EXERCISE OBJECTIVE ->
When you find the line with "-- ==== Sys2Proof/Proofs/SideEffects.lean" among the records below, reproduce it and each line after it exactly, ending with the line with "### Errors -/".

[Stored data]

***

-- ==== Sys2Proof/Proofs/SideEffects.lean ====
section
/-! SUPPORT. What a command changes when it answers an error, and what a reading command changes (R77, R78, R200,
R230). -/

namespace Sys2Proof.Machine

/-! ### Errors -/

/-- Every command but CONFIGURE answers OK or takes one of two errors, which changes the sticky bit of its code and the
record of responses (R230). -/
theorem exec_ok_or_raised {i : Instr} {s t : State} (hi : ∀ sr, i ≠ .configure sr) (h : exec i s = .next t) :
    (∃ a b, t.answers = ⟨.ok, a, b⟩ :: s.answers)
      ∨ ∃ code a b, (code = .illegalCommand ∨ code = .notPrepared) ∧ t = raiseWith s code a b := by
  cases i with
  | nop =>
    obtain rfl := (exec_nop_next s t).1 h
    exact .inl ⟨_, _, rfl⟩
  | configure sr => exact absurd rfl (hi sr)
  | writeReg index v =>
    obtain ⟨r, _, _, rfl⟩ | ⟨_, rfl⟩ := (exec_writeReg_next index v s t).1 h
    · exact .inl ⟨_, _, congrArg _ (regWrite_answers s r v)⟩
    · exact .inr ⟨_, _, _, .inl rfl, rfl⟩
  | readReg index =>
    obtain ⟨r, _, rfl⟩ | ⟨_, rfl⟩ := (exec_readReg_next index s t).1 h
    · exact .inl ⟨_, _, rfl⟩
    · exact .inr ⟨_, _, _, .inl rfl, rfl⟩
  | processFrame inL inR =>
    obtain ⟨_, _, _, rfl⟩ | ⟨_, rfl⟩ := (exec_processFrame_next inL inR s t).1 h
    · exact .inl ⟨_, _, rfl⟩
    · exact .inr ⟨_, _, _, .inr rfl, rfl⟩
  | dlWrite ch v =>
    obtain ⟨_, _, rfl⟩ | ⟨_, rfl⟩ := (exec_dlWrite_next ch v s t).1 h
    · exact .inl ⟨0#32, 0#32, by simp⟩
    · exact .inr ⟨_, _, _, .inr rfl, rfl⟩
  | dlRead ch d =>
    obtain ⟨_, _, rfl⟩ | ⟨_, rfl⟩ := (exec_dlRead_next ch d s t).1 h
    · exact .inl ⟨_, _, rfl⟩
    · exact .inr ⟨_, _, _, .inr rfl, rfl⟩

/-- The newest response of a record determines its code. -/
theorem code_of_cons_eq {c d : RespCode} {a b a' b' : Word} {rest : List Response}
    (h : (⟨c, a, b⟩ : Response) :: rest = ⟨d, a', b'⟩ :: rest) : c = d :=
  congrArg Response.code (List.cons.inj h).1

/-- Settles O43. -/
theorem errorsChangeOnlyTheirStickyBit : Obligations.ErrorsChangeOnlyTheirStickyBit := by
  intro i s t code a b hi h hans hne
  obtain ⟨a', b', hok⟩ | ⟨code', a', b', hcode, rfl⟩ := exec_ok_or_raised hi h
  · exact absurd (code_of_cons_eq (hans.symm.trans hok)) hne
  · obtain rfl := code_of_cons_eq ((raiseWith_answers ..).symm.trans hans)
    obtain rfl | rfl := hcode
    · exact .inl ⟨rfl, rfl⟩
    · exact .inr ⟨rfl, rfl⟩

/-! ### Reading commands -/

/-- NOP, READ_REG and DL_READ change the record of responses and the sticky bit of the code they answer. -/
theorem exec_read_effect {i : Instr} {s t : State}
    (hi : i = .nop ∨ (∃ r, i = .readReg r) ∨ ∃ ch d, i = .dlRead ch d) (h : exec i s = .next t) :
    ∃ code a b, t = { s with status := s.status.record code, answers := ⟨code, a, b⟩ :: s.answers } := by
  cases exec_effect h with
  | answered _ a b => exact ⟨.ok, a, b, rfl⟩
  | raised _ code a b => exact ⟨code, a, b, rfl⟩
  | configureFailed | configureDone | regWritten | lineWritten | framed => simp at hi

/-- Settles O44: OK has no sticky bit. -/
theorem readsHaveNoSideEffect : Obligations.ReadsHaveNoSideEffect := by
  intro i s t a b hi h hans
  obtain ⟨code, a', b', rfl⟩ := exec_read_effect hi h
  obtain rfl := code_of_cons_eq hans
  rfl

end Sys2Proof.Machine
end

***

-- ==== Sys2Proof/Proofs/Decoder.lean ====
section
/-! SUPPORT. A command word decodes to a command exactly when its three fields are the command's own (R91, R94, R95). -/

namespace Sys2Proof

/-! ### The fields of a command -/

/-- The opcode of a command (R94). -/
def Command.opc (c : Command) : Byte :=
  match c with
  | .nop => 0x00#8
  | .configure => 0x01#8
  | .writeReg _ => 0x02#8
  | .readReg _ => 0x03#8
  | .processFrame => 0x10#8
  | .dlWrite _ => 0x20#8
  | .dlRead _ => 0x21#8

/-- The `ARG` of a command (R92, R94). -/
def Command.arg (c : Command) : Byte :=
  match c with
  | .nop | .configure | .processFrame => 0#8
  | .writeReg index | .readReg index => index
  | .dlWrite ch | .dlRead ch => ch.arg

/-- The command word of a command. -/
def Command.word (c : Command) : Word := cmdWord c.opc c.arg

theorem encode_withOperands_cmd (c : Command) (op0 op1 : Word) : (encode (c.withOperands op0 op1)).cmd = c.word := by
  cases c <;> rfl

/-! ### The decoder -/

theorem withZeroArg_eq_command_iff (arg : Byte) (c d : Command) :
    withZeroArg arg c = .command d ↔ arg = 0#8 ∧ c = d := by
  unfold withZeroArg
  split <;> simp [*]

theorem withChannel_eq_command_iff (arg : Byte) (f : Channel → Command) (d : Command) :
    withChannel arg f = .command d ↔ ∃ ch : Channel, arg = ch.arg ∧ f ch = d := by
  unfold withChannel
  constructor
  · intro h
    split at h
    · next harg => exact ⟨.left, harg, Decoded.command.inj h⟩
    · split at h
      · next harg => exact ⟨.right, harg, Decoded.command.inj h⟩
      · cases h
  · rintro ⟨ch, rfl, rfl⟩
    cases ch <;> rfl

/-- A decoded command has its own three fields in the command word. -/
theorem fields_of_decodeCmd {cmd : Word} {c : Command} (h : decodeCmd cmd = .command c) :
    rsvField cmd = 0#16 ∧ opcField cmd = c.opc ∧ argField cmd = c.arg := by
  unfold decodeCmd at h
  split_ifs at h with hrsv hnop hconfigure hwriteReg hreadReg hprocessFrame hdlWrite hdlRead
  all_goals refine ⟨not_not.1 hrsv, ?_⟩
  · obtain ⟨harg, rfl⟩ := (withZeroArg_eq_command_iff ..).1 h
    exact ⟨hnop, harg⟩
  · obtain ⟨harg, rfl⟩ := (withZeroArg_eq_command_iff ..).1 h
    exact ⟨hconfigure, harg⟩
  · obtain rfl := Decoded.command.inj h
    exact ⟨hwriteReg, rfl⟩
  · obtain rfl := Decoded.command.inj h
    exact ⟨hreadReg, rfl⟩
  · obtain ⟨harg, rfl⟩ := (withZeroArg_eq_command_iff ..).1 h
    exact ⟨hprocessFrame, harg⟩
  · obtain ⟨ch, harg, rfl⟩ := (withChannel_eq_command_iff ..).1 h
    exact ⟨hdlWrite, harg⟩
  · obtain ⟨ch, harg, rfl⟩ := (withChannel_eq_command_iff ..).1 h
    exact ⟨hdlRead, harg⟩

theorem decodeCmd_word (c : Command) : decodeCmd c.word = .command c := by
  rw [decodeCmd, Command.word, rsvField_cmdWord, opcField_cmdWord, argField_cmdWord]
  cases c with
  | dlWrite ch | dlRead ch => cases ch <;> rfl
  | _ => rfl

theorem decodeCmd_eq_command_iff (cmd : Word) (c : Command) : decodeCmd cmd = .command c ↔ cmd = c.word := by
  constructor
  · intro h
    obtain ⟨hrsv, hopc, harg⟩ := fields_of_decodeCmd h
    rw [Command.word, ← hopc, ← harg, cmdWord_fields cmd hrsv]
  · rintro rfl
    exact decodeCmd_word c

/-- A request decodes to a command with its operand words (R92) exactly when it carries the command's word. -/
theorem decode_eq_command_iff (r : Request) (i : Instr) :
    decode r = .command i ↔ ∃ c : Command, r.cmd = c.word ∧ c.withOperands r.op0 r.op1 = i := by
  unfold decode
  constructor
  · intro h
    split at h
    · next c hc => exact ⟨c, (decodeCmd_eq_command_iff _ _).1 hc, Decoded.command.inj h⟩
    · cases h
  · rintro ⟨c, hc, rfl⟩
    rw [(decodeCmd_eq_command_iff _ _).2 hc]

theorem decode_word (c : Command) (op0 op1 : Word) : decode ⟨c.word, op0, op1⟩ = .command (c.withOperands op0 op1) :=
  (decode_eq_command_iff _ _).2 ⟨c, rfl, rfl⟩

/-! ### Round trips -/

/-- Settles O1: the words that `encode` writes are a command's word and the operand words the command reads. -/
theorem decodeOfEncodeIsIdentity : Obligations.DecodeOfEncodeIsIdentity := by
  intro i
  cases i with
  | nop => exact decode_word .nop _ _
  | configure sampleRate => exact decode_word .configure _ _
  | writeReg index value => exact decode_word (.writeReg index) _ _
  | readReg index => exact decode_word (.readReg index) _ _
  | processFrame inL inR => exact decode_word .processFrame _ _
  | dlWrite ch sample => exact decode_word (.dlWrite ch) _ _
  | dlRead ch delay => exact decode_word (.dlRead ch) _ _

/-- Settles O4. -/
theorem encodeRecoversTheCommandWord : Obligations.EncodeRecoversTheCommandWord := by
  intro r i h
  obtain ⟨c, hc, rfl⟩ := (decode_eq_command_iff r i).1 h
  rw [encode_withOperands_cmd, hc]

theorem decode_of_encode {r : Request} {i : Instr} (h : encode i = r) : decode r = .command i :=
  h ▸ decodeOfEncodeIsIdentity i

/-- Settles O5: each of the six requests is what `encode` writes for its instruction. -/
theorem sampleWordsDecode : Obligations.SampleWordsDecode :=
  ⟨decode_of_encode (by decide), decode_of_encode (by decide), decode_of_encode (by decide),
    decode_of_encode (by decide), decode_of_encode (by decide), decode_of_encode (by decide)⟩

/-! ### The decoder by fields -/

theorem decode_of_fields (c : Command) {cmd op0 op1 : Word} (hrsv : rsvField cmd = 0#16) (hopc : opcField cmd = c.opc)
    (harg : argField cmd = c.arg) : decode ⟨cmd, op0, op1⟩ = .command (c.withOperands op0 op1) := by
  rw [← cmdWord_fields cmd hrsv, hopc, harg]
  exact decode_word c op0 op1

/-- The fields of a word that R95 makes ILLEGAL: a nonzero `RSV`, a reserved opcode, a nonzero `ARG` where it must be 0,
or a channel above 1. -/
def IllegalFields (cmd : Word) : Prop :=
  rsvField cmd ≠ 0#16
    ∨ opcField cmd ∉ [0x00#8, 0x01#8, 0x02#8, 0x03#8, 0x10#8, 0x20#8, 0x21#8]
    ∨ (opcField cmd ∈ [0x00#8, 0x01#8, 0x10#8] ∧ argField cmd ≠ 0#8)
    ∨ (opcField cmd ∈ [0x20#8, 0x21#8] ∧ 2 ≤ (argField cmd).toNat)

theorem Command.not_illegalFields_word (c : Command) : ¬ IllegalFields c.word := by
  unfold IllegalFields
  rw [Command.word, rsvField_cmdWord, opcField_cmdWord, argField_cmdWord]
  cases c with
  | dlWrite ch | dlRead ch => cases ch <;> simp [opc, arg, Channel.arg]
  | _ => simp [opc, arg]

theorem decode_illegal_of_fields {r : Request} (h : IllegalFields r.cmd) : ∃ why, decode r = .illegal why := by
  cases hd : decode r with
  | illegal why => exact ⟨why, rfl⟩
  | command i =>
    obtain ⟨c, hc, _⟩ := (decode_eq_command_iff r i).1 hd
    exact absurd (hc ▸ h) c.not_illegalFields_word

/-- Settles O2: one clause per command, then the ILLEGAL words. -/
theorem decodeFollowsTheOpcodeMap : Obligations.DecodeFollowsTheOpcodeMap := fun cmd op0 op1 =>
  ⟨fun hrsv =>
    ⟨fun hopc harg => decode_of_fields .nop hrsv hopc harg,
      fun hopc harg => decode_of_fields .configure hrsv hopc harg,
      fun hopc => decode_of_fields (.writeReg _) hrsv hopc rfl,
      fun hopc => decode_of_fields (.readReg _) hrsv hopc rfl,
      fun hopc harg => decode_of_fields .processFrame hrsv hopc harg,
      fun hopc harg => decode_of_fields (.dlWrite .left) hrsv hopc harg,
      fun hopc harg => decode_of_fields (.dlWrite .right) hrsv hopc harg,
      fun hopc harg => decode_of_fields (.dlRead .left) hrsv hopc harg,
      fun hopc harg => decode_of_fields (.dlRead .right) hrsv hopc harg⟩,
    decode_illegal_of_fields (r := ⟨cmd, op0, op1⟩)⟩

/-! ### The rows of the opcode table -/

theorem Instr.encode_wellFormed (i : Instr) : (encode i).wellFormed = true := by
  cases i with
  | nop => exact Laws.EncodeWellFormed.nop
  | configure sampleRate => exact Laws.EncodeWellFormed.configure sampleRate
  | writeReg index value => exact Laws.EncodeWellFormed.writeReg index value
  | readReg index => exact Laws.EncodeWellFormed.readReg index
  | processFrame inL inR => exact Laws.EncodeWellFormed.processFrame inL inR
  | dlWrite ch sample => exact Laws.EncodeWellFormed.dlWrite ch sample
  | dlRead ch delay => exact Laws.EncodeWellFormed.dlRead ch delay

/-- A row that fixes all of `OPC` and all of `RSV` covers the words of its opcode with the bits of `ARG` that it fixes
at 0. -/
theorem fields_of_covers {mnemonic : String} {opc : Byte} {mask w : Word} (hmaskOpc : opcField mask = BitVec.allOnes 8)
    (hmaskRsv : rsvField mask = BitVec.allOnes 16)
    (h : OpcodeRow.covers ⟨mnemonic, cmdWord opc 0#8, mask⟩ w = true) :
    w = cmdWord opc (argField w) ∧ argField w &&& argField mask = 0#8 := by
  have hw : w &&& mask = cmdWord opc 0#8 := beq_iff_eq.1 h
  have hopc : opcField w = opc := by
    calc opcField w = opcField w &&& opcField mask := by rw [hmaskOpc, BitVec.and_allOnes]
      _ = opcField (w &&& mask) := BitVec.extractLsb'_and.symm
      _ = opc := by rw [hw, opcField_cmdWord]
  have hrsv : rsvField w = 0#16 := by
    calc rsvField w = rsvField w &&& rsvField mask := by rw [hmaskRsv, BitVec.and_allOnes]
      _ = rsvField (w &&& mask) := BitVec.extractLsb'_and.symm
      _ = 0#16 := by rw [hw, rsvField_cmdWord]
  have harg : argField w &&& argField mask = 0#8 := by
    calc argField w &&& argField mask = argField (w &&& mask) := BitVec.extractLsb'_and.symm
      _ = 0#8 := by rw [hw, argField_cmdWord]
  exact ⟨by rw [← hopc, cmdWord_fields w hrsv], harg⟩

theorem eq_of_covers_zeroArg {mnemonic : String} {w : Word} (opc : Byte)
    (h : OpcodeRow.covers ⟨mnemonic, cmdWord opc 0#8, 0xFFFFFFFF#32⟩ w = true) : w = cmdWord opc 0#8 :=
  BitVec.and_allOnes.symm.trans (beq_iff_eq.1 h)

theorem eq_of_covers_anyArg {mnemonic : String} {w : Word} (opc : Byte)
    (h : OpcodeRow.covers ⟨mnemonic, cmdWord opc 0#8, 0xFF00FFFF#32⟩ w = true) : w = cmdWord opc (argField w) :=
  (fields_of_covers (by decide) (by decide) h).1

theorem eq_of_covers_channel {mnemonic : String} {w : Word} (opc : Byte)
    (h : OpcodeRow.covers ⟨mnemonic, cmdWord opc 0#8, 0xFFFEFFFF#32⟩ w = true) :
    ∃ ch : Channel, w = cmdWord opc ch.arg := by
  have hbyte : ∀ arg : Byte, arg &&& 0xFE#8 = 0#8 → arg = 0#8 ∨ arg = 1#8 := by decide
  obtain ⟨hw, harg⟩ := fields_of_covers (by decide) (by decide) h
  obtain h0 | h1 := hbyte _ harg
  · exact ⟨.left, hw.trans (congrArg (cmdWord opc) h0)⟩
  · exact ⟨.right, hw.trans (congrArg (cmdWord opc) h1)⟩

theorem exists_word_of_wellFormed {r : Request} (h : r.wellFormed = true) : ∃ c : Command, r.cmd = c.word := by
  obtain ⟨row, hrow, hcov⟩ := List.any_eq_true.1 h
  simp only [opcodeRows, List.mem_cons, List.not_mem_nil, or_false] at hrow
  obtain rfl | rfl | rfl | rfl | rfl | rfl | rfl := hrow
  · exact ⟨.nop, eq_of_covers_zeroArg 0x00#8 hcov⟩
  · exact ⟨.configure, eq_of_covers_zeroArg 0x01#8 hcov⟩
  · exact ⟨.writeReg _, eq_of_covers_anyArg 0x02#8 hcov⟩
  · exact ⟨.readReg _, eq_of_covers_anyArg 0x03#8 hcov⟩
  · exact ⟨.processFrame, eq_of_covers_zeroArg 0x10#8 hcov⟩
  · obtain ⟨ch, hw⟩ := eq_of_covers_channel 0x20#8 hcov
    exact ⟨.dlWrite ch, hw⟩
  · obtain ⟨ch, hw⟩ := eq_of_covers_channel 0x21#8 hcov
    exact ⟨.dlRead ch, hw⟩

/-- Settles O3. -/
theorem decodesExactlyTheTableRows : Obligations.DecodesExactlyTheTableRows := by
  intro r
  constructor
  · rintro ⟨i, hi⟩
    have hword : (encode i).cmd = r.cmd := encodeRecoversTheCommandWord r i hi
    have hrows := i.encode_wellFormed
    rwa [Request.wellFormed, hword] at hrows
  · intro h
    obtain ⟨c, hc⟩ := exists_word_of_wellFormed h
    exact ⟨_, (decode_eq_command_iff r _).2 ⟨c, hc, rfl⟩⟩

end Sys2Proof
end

***

TASK OUTPUT ->
-- ==== Sys2Proof/Proofs/SideEffects.lean ====
section
/-! SUPPORT. What a command changes when it answers an error, and what a reading command changes (R77, R78, R200,
R230). -/

namespace Sys2Proof.Machine

/-! ### Errors -/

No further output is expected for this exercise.